═══ Raw data
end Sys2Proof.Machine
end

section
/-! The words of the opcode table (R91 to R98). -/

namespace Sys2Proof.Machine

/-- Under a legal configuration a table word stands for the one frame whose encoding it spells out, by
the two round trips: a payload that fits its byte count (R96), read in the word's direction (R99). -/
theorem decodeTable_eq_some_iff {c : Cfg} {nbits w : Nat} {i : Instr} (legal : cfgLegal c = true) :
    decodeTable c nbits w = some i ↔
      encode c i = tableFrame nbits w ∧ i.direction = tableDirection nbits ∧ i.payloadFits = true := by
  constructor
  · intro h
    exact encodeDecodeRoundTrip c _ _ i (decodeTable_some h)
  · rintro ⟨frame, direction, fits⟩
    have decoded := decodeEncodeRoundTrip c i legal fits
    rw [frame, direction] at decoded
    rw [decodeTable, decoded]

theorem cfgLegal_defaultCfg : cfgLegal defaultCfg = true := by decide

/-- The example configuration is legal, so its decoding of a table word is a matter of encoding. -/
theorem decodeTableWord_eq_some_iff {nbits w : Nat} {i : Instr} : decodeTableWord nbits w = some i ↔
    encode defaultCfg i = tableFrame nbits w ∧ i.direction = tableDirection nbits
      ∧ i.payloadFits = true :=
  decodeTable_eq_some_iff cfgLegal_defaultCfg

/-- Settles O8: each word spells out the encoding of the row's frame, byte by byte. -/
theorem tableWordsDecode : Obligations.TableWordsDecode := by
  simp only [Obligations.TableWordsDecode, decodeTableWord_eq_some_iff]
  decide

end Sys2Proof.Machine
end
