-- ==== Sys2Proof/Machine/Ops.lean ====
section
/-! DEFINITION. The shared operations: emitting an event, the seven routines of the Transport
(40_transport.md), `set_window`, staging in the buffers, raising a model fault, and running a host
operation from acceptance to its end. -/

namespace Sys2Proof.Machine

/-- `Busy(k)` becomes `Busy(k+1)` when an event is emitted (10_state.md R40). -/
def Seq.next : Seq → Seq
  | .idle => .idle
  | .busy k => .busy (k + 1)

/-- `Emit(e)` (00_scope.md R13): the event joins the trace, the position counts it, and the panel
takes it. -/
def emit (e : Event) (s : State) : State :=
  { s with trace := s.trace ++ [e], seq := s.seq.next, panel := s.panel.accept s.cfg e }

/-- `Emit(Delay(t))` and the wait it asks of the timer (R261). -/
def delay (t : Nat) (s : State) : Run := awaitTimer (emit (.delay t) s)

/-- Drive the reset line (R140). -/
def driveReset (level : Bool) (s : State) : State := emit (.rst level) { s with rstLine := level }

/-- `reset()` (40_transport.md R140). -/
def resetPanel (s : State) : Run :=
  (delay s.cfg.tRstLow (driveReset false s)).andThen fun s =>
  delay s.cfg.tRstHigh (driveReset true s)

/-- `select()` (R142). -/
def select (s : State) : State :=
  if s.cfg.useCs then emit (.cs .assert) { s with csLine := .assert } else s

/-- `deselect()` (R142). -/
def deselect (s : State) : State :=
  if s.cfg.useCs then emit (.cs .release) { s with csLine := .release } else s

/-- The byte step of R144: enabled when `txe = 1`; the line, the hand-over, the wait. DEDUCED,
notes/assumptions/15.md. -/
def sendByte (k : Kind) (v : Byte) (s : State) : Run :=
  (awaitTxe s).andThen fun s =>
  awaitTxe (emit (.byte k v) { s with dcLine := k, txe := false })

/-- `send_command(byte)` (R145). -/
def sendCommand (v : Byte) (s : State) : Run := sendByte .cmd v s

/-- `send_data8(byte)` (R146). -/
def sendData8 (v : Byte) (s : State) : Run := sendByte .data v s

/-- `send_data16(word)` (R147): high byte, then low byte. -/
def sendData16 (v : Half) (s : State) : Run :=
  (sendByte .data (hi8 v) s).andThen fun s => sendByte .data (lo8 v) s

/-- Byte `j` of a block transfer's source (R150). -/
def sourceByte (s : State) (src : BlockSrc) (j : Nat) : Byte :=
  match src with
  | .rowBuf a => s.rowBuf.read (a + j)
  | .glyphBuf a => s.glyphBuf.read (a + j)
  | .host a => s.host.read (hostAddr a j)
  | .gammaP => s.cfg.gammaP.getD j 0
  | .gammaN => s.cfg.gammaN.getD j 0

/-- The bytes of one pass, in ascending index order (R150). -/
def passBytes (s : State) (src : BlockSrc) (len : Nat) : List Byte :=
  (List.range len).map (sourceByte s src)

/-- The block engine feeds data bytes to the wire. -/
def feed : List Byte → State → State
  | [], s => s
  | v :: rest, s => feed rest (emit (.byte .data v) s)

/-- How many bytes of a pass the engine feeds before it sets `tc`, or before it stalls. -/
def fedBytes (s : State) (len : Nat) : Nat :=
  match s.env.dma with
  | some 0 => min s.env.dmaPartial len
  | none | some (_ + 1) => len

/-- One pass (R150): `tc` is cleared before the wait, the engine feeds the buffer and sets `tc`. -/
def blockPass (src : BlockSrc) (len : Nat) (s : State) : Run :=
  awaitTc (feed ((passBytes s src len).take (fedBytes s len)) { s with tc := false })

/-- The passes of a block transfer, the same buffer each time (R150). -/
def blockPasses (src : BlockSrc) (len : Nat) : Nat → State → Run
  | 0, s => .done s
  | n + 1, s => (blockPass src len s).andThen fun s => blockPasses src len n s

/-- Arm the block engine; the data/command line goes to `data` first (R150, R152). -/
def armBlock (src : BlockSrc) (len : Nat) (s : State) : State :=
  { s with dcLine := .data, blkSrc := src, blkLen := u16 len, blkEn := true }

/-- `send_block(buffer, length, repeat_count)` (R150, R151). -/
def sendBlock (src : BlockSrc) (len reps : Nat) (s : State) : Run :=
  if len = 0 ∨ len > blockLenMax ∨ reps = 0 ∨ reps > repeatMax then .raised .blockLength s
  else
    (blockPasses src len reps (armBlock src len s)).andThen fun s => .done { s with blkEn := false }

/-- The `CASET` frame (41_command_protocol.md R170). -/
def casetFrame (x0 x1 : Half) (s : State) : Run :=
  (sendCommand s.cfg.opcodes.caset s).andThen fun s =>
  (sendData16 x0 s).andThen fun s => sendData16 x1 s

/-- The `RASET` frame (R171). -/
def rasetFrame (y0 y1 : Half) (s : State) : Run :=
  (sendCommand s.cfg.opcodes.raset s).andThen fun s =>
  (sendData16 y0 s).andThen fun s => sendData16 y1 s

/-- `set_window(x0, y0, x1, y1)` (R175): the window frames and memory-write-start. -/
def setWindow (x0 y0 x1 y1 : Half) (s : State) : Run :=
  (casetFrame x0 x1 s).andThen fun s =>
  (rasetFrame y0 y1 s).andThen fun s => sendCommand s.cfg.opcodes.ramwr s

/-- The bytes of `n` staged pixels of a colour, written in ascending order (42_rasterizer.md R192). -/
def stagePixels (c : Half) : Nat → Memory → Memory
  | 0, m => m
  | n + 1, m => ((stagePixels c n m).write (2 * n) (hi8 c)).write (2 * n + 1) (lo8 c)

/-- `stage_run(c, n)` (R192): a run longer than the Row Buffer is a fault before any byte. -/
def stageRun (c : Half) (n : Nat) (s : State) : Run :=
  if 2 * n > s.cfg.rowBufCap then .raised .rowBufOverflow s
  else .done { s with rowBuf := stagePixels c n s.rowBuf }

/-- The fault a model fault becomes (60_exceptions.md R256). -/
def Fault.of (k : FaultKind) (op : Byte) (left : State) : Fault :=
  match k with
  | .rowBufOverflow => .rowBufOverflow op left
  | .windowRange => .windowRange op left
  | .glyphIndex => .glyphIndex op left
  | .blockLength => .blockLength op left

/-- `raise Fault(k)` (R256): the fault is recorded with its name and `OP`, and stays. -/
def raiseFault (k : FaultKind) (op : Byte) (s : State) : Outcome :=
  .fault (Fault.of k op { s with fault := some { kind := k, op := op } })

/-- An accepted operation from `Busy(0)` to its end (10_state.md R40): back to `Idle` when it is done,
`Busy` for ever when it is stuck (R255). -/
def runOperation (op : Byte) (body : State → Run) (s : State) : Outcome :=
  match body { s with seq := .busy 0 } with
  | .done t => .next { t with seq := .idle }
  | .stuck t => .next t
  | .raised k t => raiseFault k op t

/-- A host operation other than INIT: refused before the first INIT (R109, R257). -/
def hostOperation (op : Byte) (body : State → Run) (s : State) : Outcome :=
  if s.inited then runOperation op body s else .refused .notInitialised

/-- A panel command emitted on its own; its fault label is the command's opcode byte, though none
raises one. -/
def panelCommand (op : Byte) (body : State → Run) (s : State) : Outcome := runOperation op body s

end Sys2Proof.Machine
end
══════
#### Work order:
Going through the records above, count the lines that hold "ascending" and answer with the count alone.

#### Answer section:
2